───── Data ─────

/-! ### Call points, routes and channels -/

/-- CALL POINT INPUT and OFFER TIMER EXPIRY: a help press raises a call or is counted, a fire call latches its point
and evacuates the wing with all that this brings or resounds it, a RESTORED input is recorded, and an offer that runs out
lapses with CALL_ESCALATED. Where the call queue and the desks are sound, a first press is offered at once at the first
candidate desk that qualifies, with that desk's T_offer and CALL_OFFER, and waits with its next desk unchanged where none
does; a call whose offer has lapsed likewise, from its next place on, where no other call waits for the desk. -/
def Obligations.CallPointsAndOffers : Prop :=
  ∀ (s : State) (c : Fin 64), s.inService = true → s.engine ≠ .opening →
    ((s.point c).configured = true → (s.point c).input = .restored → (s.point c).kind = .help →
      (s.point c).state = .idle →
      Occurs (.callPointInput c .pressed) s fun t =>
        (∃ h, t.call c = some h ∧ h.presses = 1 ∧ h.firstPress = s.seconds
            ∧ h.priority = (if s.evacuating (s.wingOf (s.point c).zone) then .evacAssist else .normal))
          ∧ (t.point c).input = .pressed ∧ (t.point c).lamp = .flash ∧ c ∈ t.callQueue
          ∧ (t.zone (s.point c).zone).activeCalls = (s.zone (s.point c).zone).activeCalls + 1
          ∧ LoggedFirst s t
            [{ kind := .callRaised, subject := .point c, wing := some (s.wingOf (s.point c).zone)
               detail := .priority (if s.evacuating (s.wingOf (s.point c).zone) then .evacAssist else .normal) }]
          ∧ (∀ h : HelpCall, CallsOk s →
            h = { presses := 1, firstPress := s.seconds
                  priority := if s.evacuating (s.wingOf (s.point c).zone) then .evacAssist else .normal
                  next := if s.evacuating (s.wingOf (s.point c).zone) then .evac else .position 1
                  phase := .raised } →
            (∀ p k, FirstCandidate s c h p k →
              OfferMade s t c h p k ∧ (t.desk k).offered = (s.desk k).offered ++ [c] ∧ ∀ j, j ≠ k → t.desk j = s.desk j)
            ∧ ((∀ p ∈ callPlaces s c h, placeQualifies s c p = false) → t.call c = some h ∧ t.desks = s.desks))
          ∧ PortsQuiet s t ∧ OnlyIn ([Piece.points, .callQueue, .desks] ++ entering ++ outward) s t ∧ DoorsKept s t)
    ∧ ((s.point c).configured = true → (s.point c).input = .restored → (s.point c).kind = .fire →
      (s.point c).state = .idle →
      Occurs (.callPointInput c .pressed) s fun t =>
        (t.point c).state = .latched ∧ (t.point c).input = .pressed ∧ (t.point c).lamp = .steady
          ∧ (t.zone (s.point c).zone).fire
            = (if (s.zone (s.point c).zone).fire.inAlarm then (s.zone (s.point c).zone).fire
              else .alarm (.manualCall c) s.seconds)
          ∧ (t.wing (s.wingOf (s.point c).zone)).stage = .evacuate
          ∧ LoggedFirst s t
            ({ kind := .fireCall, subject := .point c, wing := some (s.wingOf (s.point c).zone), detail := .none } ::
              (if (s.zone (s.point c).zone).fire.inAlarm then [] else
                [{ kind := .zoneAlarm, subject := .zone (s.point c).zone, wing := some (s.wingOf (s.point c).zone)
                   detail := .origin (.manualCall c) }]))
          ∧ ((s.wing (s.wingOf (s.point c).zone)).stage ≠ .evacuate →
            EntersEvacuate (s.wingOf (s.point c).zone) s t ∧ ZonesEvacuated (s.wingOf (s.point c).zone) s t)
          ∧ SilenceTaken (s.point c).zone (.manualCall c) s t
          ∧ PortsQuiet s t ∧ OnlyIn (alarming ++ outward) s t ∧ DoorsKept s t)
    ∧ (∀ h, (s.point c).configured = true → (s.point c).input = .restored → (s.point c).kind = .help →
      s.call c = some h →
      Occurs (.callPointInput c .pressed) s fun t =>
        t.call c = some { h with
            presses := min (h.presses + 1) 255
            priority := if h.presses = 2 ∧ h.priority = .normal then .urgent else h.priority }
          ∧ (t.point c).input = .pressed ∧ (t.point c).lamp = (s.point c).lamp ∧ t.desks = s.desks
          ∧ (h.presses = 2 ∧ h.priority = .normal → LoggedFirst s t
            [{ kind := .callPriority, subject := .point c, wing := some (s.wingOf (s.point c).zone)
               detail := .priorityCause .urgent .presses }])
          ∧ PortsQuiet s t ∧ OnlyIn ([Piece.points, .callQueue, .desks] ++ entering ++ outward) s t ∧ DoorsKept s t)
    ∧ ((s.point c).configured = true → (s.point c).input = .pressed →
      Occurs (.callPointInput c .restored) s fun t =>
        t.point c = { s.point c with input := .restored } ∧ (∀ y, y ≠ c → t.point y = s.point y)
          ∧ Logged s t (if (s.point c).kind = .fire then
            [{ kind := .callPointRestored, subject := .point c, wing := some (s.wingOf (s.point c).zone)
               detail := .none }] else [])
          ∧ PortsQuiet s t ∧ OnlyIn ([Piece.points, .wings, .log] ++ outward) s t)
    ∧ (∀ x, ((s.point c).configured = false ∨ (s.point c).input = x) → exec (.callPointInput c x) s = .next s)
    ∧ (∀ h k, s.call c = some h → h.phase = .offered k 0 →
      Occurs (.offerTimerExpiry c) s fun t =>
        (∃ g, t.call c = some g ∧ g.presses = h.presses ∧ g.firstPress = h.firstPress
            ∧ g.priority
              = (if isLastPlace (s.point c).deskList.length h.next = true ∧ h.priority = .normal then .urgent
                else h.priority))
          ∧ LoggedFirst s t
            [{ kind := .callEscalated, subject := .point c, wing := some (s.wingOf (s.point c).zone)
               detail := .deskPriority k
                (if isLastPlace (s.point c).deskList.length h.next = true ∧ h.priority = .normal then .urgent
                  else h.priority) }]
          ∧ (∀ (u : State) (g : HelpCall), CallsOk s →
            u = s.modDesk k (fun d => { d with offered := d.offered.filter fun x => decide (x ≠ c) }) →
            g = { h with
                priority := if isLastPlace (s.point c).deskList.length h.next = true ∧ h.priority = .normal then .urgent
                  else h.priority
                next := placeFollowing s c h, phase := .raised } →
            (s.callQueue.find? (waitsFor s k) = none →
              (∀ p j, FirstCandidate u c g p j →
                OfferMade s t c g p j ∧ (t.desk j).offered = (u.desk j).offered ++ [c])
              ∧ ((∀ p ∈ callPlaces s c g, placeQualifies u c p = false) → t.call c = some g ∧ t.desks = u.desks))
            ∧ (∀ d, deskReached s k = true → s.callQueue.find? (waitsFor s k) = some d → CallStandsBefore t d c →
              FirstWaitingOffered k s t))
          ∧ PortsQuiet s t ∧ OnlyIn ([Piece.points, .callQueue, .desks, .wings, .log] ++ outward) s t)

─────

Your instructions
Copy the stretch of the records above that runs from the line with "EntersEvacuate (s.wingOf (s.point" through the line with "priority := if h.presses". Both end lines belong in the copy, and nothing else does.

Answer for the task
            EntersEvacuate (s.wingOf (s.point c).zone) s t ∧ ZonesEvacuated (s.wingOf (s.point c).zone) s t)
          ∧ SilenceTaken (s.point c).zone (.manualCall c) s t
          ∧ PortsQuiet s t ∧ OnlyIn (alarming ++ outward) s t ∧ DoorsKept s t)
    ∧ (∀ h, (s.point c).configured = true → (s.point c).input = .restored → (s.point c).kind = .help →
      s.call c = some h →
      Occurs (.callPointInput c .pressed) s fun t =>
        t.call c = some { h with
            presses := min (h.presses + 1) 255
            priority := if h.presses = 2 ∧ h.priority = .normal then .urgent else h.priority }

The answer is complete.